We’re all used to updating our Windows Server operating systems with the Windows Update GUI, but did you know that you can update your server using command prompt and “sconfig”?
The past few years I’ve been managing quite a few Windows Server Core Instances that as we all know, do not have a GUI. In order to update those instances, you need to run Windows Update using the command line, but this method actually also works on normal Windows Server instances with the GUI as well!
Please enjoy this video or read on for why and how!
Using a GUI is great, however sometimes it’s not needed, and sometimes it even causes problems if it looses the backend connection where it’s pulling the data from. I’ve seen this true on newer Windows operating systems where the Windows Update GUI stops updating and you just sit there thinking the updates are running, when they are actually all complete.
The GUI also creates additional overhead and clutter. If there was an easier alternative to perform this function, wouldn’t it just make sense?
On Windows Server instances that have a GUI, I find it way faster and more responsive to just open an elevated (Administrative) command prompt, and kick off Windows Updates from there.
You can use this method on all modern Windows Server versions:
- Windows Server (with a GUI)
- Windows Server Core (without a GUI)
This also works with Windows Server Update Services so you can use this method either connecting to Windows Update (Microsoft Update) or Windows Server Update Services (WSUS).
Now lets get started!
- Open an Administrative (elevated) command prompt
- Run “sconfig” to launch the “Server Configuration” application
- Select option “6” to “Download and Install Windows Updates”

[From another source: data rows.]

/-- Start, repair and reset (15). -/
structure Start where
  step : Nat
  isOn : Bool
  whey : Bool
  lastStart : Nat
  fast : Bool
  fellBack : Bool
  savedValid : Bool
  number : BitVec 32
  failedStarts : BitVec 8
  wheyReason : BitVec 16
  wheyStep : Nat
  failReason : BitVec 16
  failStep : Nat
  history : List BootEntry
  /-- The entry of a start that a reset ended, which the next start writes (R440). -/
  interrupted : Option BootEntry
  /-- The attempt is counted in FAILED_STARTS (R436), and the start's outcome is recorded (R440). -/
  counted : Bool
  ended : Bool
  /-- Step 5 has made its flash records; the reason of a failed start whose record waits for the guard to clear (R404). -/
  entered : Bool
  failing : Option (BitVec 16)
  /-- The saved-settings record passes its CRC in a copy, and names this device's serial number and stepping (R428). -/
  savedCrc : Bool
  savedOwn : Bool
  eyeMap : List (BitVec 128)
  /-- Defects of this start that a full eye map does not hold (R433), and stacks whose training failed (R435). -/
  unrecorded : List (BitVec 128)
  failedStacks : List Nat
  eyeAdded : Nat
  present : BitVec 16
  mappedPcs : Tbl Nat
  badCores : List (Nat × Nat × Nat)
  refusal : BitVec 16
  /-- The details of refused bundles that the boot-failure history records, newest first (R362). -/
  refusals : List (BitVec 16)
  warmPending : Bool
  refclkLocked : Bool
  strongEcc : Bool
  bifurcated : Bool
deriving DecidableEq, Repr

/-- Errors (16). -/
structure Errors where
  counts : Vector Word 4
  log : List ErrEntry
  lastFatal : Option ErrEntry
  rowCorrected : Tbl Nat
  rowWatchAdded : BitVec 32
  eccCorrected : Tbl Word
  security : Word
  hostRefused : Word
  notResident : Word
  pressDiscarded : Word
  pressHolds : Word
  stacksLost : List Nat
  intakeTotals : Vector Word 10
  healthEvents : List (Nat × Nat)
deriving DecidableEq, Repr

/-- A remote signal on its way (R281, R283). -/
structure Flying where
  sender : CoreId
  target : CoreId
  sem : BitVec 5
  count : BitVec 16
deriving DecidableEq, Repr

/-- A barrier arrival on its way to its die node (R288). -/
structure FlyingArrival where
  core : CoreId
  bid : BitVec 10
  epoch : BitVec 16
  waits : Bool
  sem : BitVec 5
  index : BitVec 14
  half : Bool
  count : Word
  image : CoreImage
deriving DecidableEq, Repr

/-- The state of the device, and the queue of commands that wait, first in, first out. -/
structure State where
  pending : List Instr
  /-- Counts the free values drawn: the model's own field, no state of the device. -/
  free : Nat
  mem : Memory
  /-- Marked 64-byte lines, by device address divided by 64, rising (R449). -/
  marks : List Nat
  /-- The key under which an HBM sector of 512 bytes was last written, by sector number; an unlisted sector
  holds its bytes as they are (R197, R370). -/
  sealed : Tbl Nat
  cores : Tbl Core
  signals : List Flying
  arrivals : List FlyingArrival
  parts : Tbl Part
  intake : Intake
  press : Tbl Press
  fabric : Fabric
  host : HostIf
  rtp : Rtp
  dict : Dict
  power : Power
  start : Start
  errors : Errors
deriving DecidableEq, Repr

/-! ## Why a step can stop -/

/-- Reasons a step ends with the machine stopped. No command of this device ends so: the spec gives every
command an effect, and its errors are effects on the state (16 R448). -/
inductive Fault where
  /-- Raised by nothing in this model; safe. -/
  | none
deriving DecidableEq, Repr

/-- Reasons a command has no meaning. -/
inductive Refusal where
  /-- Raised by the dispatcher for a row whose meaning is not written yet; safe. -/
  | notModelled (mnemonic : String)
deriving DecidableEq, Repr

/-! ## Reset values -/

/-- An address-increment register after a core reset (R447). -/
def AReg.reset : AReg := { base := 0, inc := Vector.replicate 4 0 }

/-- A loop level that is not active (R447). -/
def LoopLevel.reset : LoopLevel := { active := false, index := 0, count := 0, endAt := 0, start := 0 }

/-- A clip counter at zero (R49). -/
def ClipCtr.reset : ClipCtr := { count := 0, saturated := false }

/-- A clip set at zero (R49). -/
def ClipSet.reset : ClipSet := { total := .reset, sat := .reset, unf := .reset }

/-- The weight latches after a core reset: every weight +0, BF16, the 16-bit slot, no scales (R112). -/
def Latches.reset : Latches :=
  { weights := 0, scales := 0, rowForm := false, wfmt := 1, slot := .s16, poison := false }

/-- An unused fault-log entry (R100). -/
def FaultEntry.reset : FaultEntry :=
  { code := 0, cls := .trap, detail := 0, index := 0, half := false, count := 0, addr := 0, aux := 0 }

/-- The default palette (R107, R108): GROUP n mod 8, IL 0b10, PAIR 0, BASE 8⌊n/8⌋. -/
def defaultPalette : Vector (BitVec 13) 64 :=
  Vector.ofFn fun n => BitVec.ofNat 13 (n.val % 8 + 2 * 8 + 0 * 32 + 8 * (n.val / 8) * 128)

/-- No cave page read or waited for. -/
def CaveUse.reset : CaveUse := { pages := [], waits := [], bad := [] }

/-- An empty stream queue (R198). -/
def StreamQ.reset : StreamQ := { jobs := [], skipping := false, resume := false }

/-- An idle knife engine (R161). -/
def Knife.reset : Knife := { jobs := [], skipping := false, resume := false }

/-- A fabric ring with nothing started (R317). -/
def FabricRing.reset : FabricRing := { consumed := 0, current := none, skipping := false, pinned := [] }

/-- The registers after a core reset (R108, R112, R275, R447); F0 reads true (R61). -/
def CoreRegs.reset : CoreRegs :=
  { x := Vector.replicate 32 0, xMark := 0, a := Vector.replicate 16 .reset, loops := Vector.replicate 4 .reset,
    f := 1, v := Vector.replicate 32 0, vMark := 0, p := Vector.replicate 16 0, ffr := 0, vstart := 0,
    sems := Vector.replicate 32 0, tiles := [], tileMark := [], tpal := defaultPalette, latches := .reset }

/-- The system registers after a core reset (R447). -/
def CoreSys.reset : CoreSys :=
  { cultLo := 0, cultHi := 0, cultStep := 0, tvec := 0, trapEnable := false, epc := 0, causeCode := 0,
    causeDetail := 0, issueCount := 0, cycZero := 0, cycWrap := false, staleReads := 0, writeRaces := 0,
    clip := Vector.replicate 16 .reset, perf := Vector.replicate 16 0 }

/-- The control block after a core reset of a core whose memories are clear (R95, R447). -/
def CoreCtl.reset : CoreCtl :=
  { state := .stopped, hold := .none, pc := 0, half := false, handler := false,
    savedLoops := Vector.replicate 4 .reset, reissue := false, heldAt := 0, ctlHalf := false,
    ctlEntry := 0, ctlDumpLs := false, loadedA := false, loadedB := false, lastFault := 0, dumpDone := false, dumpAtCount := false, dumpTo := 0, dumpLs := false,
    rtcLimit := 0, rtcEnable := false, dumpAddr := 0, log := Vector.replicate 16 .reset, logRead := 0, fltNext := 0,
    fltOverwritten := 0, imem := [], imemMark := [], audit := 0 }

/-- Nothing in flight. -/
def CoreFlight.reset : CoreFlight :=
  { now := 0, seq := 0, sched := [], busy := Vector.replicate 7 0, banks := [], ports := [],
    streams := Vector.replicate 4 .reset, knife := .reset, marks := [], held := [], answer := none, fed := false, fabric := .reset, resetting := false }

/-- A core after a device reset (R447). -/
def Core.reset : Core := { regs := .reset, sys := .reset, ctl := .reset, flight := .reset }

/-- A barrier node at epoch 0 with nothing arrived. -/
def BarNode.reset : BarNode := { openEpoch := 0, counted := [], early := [], reported := false, releasing := [] }

/-- An unused barrier entry (R286). -/
def Barrier.reset : Barrier :=
  { entry := 0, members := [], nodes := Vector.replicate 4 .reset, rootEpoch := 0, rootReports := [],
    deviceReported := false, devices := [], earlyDevices := [], releaseNo := 0, lastRelease := none, prevRelease := none, straggles := [], completing := false }

/-- An empty partition record (R368). -/
def PartRec.reset : PartRec :=
  { valid := false, conf := false, port := 0, engines := 0, rings := 0, tenant := 0, grants := [] }

/-- The iron sweep before its first visit (R296). -/
def Iron.reset : Iron :=
  { next := 0, visits := [], records := [], blocked := 0, allBlocked := true, disturbed := false, prevOk := false, sweeps := 0,
    report := none, reportBlocked := 0 }

/-- An idle RESET_CTL page (R442). -/
def ResetCtl.reset : ResetCtl := { core := 0, kind := 0, busy := false, result := 0, count := 0 }

/-- A partition that does not exist (R368). -/
def Part.reset : Part :=
  { layout := .reset, segs := [], barriers := [], job := none, grants := [], iron := .reset, resetCtl := .reset,
    resetting := false, releasing := none, scrub := .none, scrubs := 0, xtsKey := none, fatal := false, held := false, releases := 0 }

/-- A free wheel (R221). -/
def Wheel.reset : Wheel :=
  { state := 0, codec := 0, input := false, srcRes := false, srcClosed := false, pid := 0, policy := 0, par := 0,
    engine := 0xFF, puMask := 0, part := 0, srcBase := 0, srcSize := 0, pos := 0, rapPos := 0, dpbBase := 0,
    dpbSize := 0, job := 0, cplBase := 0, cplCount := 0, cplIndex := 0, clipSeq := 0, pendingCount := 0, phase := 0,
    counters := Vector.replicate 10 0, recipe := 0, clips := [], run := none, cave := .reset, produced := 0, consumed := 0, running := [],
    closing := none, stateNo := 0 }

/-- The intake with no wheel and no engine reported (R397, R427). -/
def Intake.reset : Intake := { wheels := [], enginesPresent := 0, resident := [], busyCycles := [] }
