/-- BARRIER_RELEASE_DELIVERY: a release, or the answer to a refused wait-mode arrival, reaches a core (R290,
R292, R293): a waiting core resumes, a signal-mode member's semaphore rises. -/
def execBarrierReleaseDelivery (core : CoreId) (bid elapsed : Nat) (s : State) : Out :=
  let k := s.core core
  match k.ctl.hold, k.flight.answer with
  | .bar b _ dst, some st => if b.toNat = bid then .next (answerBar core elapsed dst st s) else .next s
  | hold, _ =>
    match s.corePart core with
    | none => .next s
    | some p =>
      match ((s.barrier p bid).node (dieOf core)).releasing.find? fun a => a.core == core with
      | none => .next s
      | some a =>
        if s.releaseBehind p bid core then .next s else
        let s' := wakeFor (pathDomains (s.rootDie p) (dieUnit core) ++ [rowDomain core])
          (s.modBarrier p bid fun b => b.delivered (s.rootDie p) (dieOf core) core)
        if (s.core core).flight.resetting then .next s'
        else if a.waits then
          match hold with
          | .bar b e dst =>
            if b.toNat = bid ∧ e = ((s.barrier p bid).node (dieOf core)).openEpoch then
              .next ((answerBar core elapsed dst 0 s).modBarrier p bid fun b => b.delivered (s.rootDie p) (dieOf core) core)
            else .next s'
          | _ => .next s'
        else
          let f := s'.freePlace
          if ((s'.core core).regs.readS a.sem.toNat).toNat < 65535 then
            .next (s'.incSem core a.sem.toNat 1 none { index := 0, half := false, count := 0 })
          else .next (f.2.incSem core a.sem.toNat 1 none f.1)

/-- A core reset discards the core's counted and held arrivals at every node, with a report that counted one
(R294). -/
def Barrier.discard (b : Barrier) (c : CoreId) : Barrier :=
  let die := dieOf c
  let n := b.node die
  let had := n.counted.any fun a => a.core == c
  if !n.releasing.isEmpty then
    let b := b.modNode die fun n => { n with early := n.early.filter fun a => a.core != c }
    b
  else
    let b := b.modNode die fun n => { n with
      counted := n.counted.filter (fun a => a.core != c), early := n.early.filter (fun a => a.core != c), reported := n.reported && !had }
    { b with rootReports := if had then b.rootReports.filter (· != die) else b.rootReports }

/-- Every arrival of a core discarded (R294, R443): on its way, counted, or held. -/
def discardArrivals (c : CoreId) (s : State) : State :=
  let s := { s with arrivals := s.arrivals.filter fun a => a.core != c }
  match s.corePart c with
  | none => s
  | some p => s.modPart p fun q => { q with
      barriers := q.barriers.map fun b => (b.1, b.2.discard c)
      job := q.job.map fun j => { j with arrived := j.arrived.filter fun a => a.1 != c.toNat } }

/-- Every barrier of a partition back at the epoch it was loaded with (R294, R444). -/
def restoreBarriers (p : Nat) (s : State) : State :=
  s.modPart p fun q => { q with barriers := q.barriers.map fun b => (b.1, Barrier.fresh b.2.entry b.2.members (barEpoch b.2.entry)) }
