/-- The lowest element whose FFR bit is clear, or n (R138). -/
def firstClear (ffr : BitVec 256) (n : Nat) : Nat := ((List.range n).find? fun i => !ffr.toNat.testBit i).getD n

/-- FFIDX (R138). -/
def execFfidx (c : CoreId) (s : State) : Out :=
  issueOut (vectorRow 0x62 fun w => field32 (wDst w) && bareForm w) c
    (fun x => .ok (x.vplain [] (xResult x 2 (BitVec.ofNat 64 (firstClear x.k.regs.ffr (vl (vSize x.w)))) false))) s

end Sys2Proof.Machine
end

- Choose “A” for all updates, or “R” for recommended updates, and a scan will start
- After the available updates are shown, choose “A” for all updates, “N” for no updates, or “S” for single update selection
After performing the above, the updates will download and install.
I find it so much easier to use this method when updating many/multiple servers instead of the GUI. Once the updates are complete and you’re back at the “Server Configuration” application, you can use option “13” to restart Windows.